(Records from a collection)
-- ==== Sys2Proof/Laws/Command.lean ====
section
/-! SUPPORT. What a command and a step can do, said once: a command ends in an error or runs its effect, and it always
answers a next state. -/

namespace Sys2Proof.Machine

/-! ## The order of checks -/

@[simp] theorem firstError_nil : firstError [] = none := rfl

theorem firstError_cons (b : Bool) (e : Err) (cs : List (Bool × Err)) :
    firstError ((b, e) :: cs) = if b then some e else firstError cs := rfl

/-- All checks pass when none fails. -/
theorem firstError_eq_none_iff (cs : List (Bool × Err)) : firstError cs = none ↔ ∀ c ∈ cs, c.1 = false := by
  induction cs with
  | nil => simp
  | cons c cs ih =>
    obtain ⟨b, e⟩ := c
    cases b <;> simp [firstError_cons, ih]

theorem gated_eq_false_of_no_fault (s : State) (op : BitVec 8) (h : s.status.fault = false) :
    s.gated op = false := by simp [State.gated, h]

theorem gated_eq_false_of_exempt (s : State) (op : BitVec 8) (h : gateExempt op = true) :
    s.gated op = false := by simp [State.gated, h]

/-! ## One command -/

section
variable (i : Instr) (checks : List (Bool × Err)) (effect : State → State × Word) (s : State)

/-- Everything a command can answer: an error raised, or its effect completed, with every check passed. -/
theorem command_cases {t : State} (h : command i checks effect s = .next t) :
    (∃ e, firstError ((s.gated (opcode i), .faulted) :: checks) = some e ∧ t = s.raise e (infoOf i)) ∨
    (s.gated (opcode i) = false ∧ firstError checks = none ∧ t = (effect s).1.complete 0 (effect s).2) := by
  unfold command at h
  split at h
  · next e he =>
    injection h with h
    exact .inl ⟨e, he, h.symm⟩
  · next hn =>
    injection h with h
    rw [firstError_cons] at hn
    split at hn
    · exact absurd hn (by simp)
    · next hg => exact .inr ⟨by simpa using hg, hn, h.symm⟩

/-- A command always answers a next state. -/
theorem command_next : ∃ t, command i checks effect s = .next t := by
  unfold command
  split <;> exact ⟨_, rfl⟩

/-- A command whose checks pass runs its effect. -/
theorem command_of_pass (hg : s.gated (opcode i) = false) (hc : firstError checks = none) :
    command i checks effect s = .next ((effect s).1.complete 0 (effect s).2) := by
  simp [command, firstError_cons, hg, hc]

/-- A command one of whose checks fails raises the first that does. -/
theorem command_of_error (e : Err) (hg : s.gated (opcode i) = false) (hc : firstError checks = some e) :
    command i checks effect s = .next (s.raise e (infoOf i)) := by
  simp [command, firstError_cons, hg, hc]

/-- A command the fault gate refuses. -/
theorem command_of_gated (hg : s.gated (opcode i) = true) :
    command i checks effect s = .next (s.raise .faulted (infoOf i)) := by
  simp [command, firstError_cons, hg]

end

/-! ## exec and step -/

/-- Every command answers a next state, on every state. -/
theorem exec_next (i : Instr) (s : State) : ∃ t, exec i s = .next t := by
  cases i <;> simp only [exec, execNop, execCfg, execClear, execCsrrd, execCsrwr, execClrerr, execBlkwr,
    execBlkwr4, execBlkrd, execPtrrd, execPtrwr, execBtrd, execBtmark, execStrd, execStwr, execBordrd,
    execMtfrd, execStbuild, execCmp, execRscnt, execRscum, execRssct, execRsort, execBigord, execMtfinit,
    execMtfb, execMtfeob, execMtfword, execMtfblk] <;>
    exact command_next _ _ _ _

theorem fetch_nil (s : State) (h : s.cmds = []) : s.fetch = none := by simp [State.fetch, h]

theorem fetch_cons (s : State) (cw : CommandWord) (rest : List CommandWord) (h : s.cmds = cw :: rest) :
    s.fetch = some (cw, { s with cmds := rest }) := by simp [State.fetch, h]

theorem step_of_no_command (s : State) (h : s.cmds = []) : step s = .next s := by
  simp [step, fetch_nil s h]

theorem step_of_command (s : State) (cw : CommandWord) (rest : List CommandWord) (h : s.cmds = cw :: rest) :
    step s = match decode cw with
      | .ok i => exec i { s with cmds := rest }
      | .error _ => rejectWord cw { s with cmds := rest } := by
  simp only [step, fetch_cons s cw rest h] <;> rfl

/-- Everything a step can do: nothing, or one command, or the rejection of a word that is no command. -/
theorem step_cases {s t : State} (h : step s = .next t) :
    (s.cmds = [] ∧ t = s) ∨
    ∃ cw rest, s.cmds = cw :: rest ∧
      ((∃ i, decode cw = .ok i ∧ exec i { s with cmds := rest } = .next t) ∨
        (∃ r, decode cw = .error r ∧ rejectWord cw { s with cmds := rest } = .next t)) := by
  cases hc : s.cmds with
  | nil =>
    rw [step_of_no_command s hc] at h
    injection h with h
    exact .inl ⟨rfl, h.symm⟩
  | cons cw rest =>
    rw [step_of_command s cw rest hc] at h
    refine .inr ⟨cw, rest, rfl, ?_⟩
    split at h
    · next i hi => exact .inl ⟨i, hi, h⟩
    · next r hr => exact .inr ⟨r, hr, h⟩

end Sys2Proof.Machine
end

INSTRUCTIONS TO FOLLOW
Line by line, please copy the records above exactly.

THE COMPLETED TASK
-- ==== Sys2Proof/Laws/Command.lean ====
section
/-! SUPPORT. What a command and a step can do, said once: a command ends in an error or runs its effect, and it always
answers a next state. -/

namespace Sys2Proof.Machine

/-! ## The order of checks -/

@[simp] theorem firstError_nil : firstError [] = none := rfl

theorem firstError_cons (b : Bool) (e : Err) (cs : List (Bool × Err)) :
    firstError ((b, e) :: cs) = if b then some e else firstError cs := rfl

/-- All checks pass when none fails. -/
theorem firstError_eq_none_iff (cs : List (Bool × Err)) : firstError cs = none ↔ ∀ c ∈ cs, c.1 = false := by
  induction cs with
  | nil => simp
  | cons c cs ih =>
    obtain ⟨b, e⟩ := c
    cases b <;> simp [firstError_cons, ih]

theorem gated_eq_false_of_no_fault (s : State) (op : BitVec 8) (h : s.status.fault = false) :
    s.gated op = false := by simp [State.gated, h]

theorem gated_eq_false_of_exempt (s : State) (op : BitVec 8) (h : gateExempt op = true) :
    s.gated op = false := by simp [State.gated, h]

/-! ## One command -/

section
variable (i : Instr) (checks : List (Bool × Err)) (effect : State → State × Word) (s : State)

/-- Everything a command can answer: an error raised, or its effect completed, with every check passed. -/
theorem command_cases {t : State} (h : command i checks effect s = .next t) :
    (∃ e, firstError ((s.gated (opcode i), .faulted) :: checks) = some e ∧ t = s.raise e (infoOf i)) ∨
    (s.gated (opcode i) = false ∧ firstError checks = none ∧ t = (effect s).1.complete 0 (effect s).2) := by
  unfold command at h
  split at h
  · next e he =>
    injection h with h
    exact .inl ⟨e, he, h.symm⟩
  · next hn =>
    injection h with h
    rw [firstError_cons] at hn
    split at hn
    · exact absurd hn (by simp)
    · next hg => exact .inr ⟨by simpa using hg, hn, h.symm⟩

/-- A command always answers a next state. -/
theorem command_next : ∃ t, command i checks effect s = .next t := by
  unfold command
  split <;> exact ⟨_, rfl⟩

/-- A command whose checks pass runs its effect. -/
theorem command_of_pass (hg : s.gated (opcode i) = false) (hc : firstError checks = none) :
    command i checks effect s = .next ((effect s).1.complete 0 (effect s).2) := by
  simp [command, firstError_cons, hg, hc]

/-- A command one of whose checks fails raises the first that does. -/
theorem command_of_error (e : Err) (hg : s.gated (opcode i) = false) (hc : firstError checks = some e) :
    command i checks effect s = .next (s.raise e (infoOf i)) := by
  simp [command, firstError_cons, hg, hc]

/-- A command the fault gate refuses. -/
theorem command_of_gated (hg : s.gated (opcode i) = true) :
    command i checks effect s = .next (s.raise .faulted (infoOf i)) := by
  simp [command, firstError_cons, hg]

end

/-! ## exec and step -/

/-- Every command answers a next state, on every state. -/
theorem exec_next (i : Instr) (s : State) : ∃ t, exec i s = .next t := by
  cases i <;> simp only [exec, execNop, execCfg, execClear, execCsrrd, execCsrwr, execClrerr, execBlkwr,
    execBlkwr4, execBlkrd, execPtrrd, execPtrwr, execBtrd, execBtmark, execStrd, execStwr, execBordrd,
    execMtfrd, execStbuild, execCmp, execRscnt, execRscum, execRssct, execRsort, execBigord, execMtfinit,
    execMtfb, execMtfeob, execMtfword, execMtfblk] <;>
    exact command_next _ _ _ _

theorem fetch_nil (s : State) (h : s.cmds = []) : s.fetch = none := by simp [State.fetch, h]

theorem fetch_cons (s : State) (cw : CommandWord) (rest : List CommandWord) (h : s.cmds = cw :: rest) :
    s.fetch = some (cw, { s with cmds := rest }) := by simp [State.fetch, h]

theorem step_of_no_command (s : State) (h : s.cmds = []) : step s = .next s := by
  simp [step, fetch_nil s h]

theorem step_of_command (s : State) (cw : CommandWord) (rest : List CommandWord) (h : s.cmds = cw :: rest) :
    step s = match decode cw with
      | .ok i => exec i { s with cmds := rest }
      | .error _ => rejectWord cw { s with cmds := rest } := by
  simp only [step, fetch_cons s cw rest h] <;> rfl

/-- Everything a step can do: nothing, or one command, or the rejection of a word that is no command. -/
theorem step_cases {s t : State} (h : step s = .next t) :
    (s.cmds = [] ∧ t = s) ∨
    ∃ cw rest, s.cmds = cw :: rest ∧
      ((∃ i, decode cw = .ok i ∧ exec i { s with cmds := rest } = .next t) ∨
        (∃ r, decode cw = .error r ∧ rejectWord cw { s with cmds := rest } = .next t)) := by
  cases hc : s.cmds with
  | nil =>
    rw [step_of_no_command s hc] at h
    injection h with h
    exact .inl ⟨rfl, h.symm⟩
  | cons cw rest =>
    rw [step_of_command s cw rest hc] at h
    refine .inr ⟨cw, rest, rfl, ?_⟩
    split at h
    · next i hi => exact .inl ⟨i, hi, h⟩
    · next r hr => exact .inr ⟨r, hr, h⟩

end Sys2Proof.Machine
end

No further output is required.